### Extracted material:
>>>

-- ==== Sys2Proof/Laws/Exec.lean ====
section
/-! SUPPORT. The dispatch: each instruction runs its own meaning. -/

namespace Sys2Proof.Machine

<<<
>>>

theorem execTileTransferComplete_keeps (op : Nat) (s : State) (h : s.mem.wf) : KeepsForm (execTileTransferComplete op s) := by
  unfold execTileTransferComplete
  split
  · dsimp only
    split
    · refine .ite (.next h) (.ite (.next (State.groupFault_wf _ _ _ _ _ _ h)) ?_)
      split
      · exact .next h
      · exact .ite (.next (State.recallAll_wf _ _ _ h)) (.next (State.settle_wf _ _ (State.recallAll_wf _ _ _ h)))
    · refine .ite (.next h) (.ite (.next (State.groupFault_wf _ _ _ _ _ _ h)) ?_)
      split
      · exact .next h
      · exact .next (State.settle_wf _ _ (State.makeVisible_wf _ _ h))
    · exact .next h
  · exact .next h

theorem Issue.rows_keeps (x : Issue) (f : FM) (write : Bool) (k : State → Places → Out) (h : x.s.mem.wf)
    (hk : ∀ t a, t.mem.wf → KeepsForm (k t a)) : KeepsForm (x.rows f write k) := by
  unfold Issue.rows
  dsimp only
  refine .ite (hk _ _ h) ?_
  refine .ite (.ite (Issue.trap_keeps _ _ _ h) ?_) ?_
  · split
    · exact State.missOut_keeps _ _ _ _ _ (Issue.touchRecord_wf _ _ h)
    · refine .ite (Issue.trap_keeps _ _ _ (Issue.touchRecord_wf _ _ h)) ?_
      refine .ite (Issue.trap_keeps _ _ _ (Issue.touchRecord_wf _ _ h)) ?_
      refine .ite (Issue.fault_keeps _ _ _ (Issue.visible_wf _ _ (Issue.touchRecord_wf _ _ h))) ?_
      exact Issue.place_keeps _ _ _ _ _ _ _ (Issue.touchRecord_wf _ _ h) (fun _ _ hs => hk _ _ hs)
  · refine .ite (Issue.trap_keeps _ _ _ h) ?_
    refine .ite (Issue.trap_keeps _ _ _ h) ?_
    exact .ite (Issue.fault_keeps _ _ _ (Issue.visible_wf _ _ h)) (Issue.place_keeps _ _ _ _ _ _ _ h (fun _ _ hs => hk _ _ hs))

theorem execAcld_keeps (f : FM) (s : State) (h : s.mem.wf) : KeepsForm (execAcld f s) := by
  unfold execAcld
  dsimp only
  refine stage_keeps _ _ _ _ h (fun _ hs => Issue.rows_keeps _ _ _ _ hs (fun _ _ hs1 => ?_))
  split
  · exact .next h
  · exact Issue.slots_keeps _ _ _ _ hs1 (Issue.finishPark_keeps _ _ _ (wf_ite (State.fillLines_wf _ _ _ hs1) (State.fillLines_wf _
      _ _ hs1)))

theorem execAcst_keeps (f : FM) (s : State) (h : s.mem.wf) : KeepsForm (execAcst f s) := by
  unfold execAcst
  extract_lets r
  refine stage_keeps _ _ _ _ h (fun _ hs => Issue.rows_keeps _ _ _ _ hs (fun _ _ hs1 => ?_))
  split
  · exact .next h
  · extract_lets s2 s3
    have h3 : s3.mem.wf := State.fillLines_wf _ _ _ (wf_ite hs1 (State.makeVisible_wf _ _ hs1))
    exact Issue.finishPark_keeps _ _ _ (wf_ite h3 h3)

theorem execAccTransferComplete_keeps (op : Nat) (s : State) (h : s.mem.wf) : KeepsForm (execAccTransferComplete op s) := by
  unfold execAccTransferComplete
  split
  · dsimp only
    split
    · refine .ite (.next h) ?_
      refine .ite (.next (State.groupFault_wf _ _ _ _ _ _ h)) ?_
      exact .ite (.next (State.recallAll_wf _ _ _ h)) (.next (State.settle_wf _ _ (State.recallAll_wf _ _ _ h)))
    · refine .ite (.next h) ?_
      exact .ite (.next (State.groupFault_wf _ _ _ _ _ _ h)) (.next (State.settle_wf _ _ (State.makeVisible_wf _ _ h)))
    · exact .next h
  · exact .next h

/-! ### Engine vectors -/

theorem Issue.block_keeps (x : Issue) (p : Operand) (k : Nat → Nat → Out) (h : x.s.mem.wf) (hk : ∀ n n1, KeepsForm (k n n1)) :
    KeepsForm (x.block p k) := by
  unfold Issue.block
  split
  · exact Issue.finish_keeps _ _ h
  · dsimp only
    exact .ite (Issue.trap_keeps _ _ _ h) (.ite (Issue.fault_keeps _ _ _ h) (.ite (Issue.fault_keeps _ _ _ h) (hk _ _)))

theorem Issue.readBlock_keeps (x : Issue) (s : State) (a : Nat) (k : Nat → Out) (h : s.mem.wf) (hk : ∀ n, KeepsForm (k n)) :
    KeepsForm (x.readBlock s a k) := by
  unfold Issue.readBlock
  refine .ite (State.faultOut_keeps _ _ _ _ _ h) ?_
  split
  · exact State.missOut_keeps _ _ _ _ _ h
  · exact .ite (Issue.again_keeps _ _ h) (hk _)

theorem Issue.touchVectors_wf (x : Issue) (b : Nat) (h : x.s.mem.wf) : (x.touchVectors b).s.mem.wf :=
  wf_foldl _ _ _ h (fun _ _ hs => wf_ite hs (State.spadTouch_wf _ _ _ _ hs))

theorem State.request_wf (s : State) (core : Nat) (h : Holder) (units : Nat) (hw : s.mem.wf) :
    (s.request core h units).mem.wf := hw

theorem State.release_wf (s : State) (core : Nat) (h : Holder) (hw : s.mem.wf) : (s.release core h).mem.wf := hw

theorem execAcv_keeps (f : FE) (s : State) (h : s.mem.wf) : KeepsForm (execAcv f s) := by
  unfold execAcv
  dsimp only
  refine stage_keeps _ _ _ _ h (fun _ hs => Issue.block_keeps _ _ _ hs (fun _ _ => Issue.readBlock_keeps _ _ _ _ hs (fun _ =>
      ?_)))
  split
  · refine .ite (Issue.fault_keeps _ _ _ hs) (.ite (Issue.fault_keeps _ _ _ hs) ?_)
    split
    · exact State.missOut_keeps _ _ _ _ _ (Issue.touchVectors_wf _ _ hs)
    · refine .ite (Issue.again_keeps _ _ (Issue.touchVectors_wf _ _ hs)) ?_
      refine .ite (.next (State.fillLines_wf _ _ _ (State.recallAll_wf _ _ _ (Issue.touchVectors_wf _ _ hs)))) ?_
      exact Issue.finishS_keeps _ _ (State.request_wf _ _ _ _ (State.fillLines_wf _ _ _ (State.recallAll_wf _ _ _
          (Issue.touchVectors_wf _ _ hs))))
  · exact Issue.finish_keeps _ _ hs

<<<
>>>

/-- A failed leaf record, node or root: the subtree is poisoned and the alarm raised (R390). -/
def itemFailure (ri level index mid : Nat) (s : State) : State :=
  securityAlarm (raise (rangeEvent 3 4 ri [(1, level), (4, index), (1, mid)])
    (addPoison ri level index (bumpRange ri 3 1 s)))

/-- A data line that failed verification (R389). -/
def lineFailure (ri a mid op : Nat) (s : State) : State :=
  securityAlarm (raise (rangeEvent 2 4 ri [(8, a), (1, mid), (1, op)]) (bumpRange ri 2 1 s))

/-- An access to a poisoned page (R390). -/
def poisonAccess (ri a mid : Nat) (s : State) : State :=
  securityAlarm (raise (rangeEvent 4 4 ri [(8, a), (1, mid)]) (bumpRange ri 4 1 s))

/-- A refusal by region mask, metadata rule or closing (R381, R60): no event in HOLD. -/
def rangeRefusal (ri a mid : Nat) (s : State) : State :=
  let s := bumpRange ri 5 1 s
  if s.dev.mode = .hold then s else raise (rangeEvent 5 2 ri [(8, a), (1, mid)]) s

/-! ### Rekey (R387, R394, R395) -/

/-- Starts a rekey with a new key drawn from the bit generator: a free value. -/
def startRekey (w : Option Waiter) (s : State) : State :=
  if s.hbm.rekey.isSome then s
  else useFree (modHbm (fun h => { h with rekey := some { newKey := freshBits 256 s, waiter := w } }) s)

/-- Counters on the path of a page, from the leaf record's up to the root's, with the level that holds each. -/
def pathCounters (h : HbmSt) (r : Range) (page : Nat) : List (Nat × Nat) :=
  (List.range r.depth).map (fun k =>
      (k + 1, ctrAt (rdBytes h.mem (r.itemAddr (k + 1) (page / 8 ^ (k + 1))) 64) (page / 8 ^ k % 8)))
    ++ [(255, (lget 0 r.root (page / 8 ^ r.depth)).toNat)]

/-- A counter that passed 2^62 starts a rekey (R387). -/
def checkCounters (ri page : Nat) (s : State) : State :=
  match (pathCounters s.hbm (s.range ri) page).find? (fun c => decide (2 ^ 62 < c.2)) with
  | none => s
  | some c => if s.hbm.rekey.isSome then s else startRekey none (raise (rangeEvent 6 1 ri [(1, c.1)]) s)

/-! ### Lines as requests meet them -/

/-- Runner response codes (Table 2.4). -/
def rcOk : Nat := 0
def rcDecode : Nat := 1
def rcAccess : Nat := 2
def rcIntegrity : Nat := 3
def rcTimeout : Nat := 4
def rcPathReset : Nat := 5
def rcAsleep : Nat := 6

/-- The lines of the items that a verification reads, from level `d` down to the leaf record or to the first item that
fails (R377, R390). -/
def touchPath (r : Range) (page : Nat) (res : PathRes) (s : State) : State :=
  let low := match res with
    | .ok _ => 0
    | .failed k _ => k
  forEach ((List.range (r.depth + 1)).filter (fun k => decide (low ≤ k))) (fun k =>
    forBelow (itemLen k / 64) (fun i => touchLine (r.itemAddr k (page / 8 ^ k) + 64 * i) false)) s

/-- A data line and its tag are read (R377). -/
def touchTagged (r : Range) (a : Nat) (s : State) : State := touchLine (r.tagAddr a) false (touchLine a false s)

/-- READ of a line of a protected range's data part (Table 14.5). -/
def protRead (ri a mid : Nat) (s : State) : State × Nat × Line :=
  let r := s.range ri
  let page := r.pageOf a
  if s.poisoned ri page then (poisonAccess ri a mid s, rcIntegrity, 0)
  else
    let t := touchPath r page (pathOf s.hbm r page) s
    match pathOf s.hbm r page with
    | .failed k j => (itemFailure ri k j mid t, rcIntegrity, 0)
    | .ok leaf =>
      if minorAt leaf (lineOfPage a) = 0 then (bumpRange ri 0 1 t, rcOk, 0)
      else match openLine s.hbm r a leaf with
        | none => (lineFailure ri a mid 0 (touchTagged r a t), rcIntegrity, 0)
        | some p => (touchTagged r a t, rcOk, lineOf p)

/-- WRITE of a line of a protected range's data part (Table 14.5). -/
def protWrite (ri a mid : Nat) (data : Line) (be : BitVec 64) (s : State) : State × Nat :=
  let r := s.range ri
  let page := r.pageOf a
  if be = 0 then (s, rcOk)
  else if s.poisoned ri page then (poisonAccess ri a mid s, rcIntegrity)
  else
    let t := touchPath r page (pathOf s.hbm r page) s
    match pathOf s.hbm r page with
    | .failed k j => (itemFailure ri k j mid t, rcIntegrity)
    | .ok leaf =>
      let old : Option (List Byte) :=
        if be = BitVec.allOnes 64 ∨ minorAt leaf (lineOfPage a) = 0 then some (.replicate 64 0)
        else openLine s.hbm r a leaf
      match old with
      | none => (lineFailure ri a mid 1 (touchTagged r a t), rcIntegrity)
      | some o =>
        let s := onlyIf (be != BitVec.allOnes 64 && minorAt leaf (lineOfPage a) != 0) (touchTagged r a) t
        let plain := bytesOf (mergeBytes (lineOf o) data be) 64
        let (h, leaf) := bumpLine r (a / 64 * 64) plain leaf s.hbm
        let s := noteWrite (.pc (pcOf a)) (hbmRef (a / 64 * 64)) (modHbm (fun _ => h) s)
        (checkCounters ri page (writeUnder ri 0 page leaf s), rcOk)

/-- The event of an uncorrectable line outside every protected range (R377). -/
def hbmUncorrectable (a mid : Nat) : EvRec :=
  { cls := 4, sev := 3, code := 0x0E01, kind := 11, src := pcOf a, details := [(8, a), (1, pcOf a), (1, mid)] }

<<<

### Exercise details:
Will you return exactly the lines above from the one with "-- ==== Sys2Proof/Laws/Exec.lean" down to the one with "namespace Sys2Proof.Machine", counting both as part of the range?

### Answer for this exercise:
-- ==== Sys2Proof/Laws/Exec.lean ====
section
/-! SUPPORT. The dispatch: each instruction runs its own meaning. -/

namespace Sys2Proof.Machine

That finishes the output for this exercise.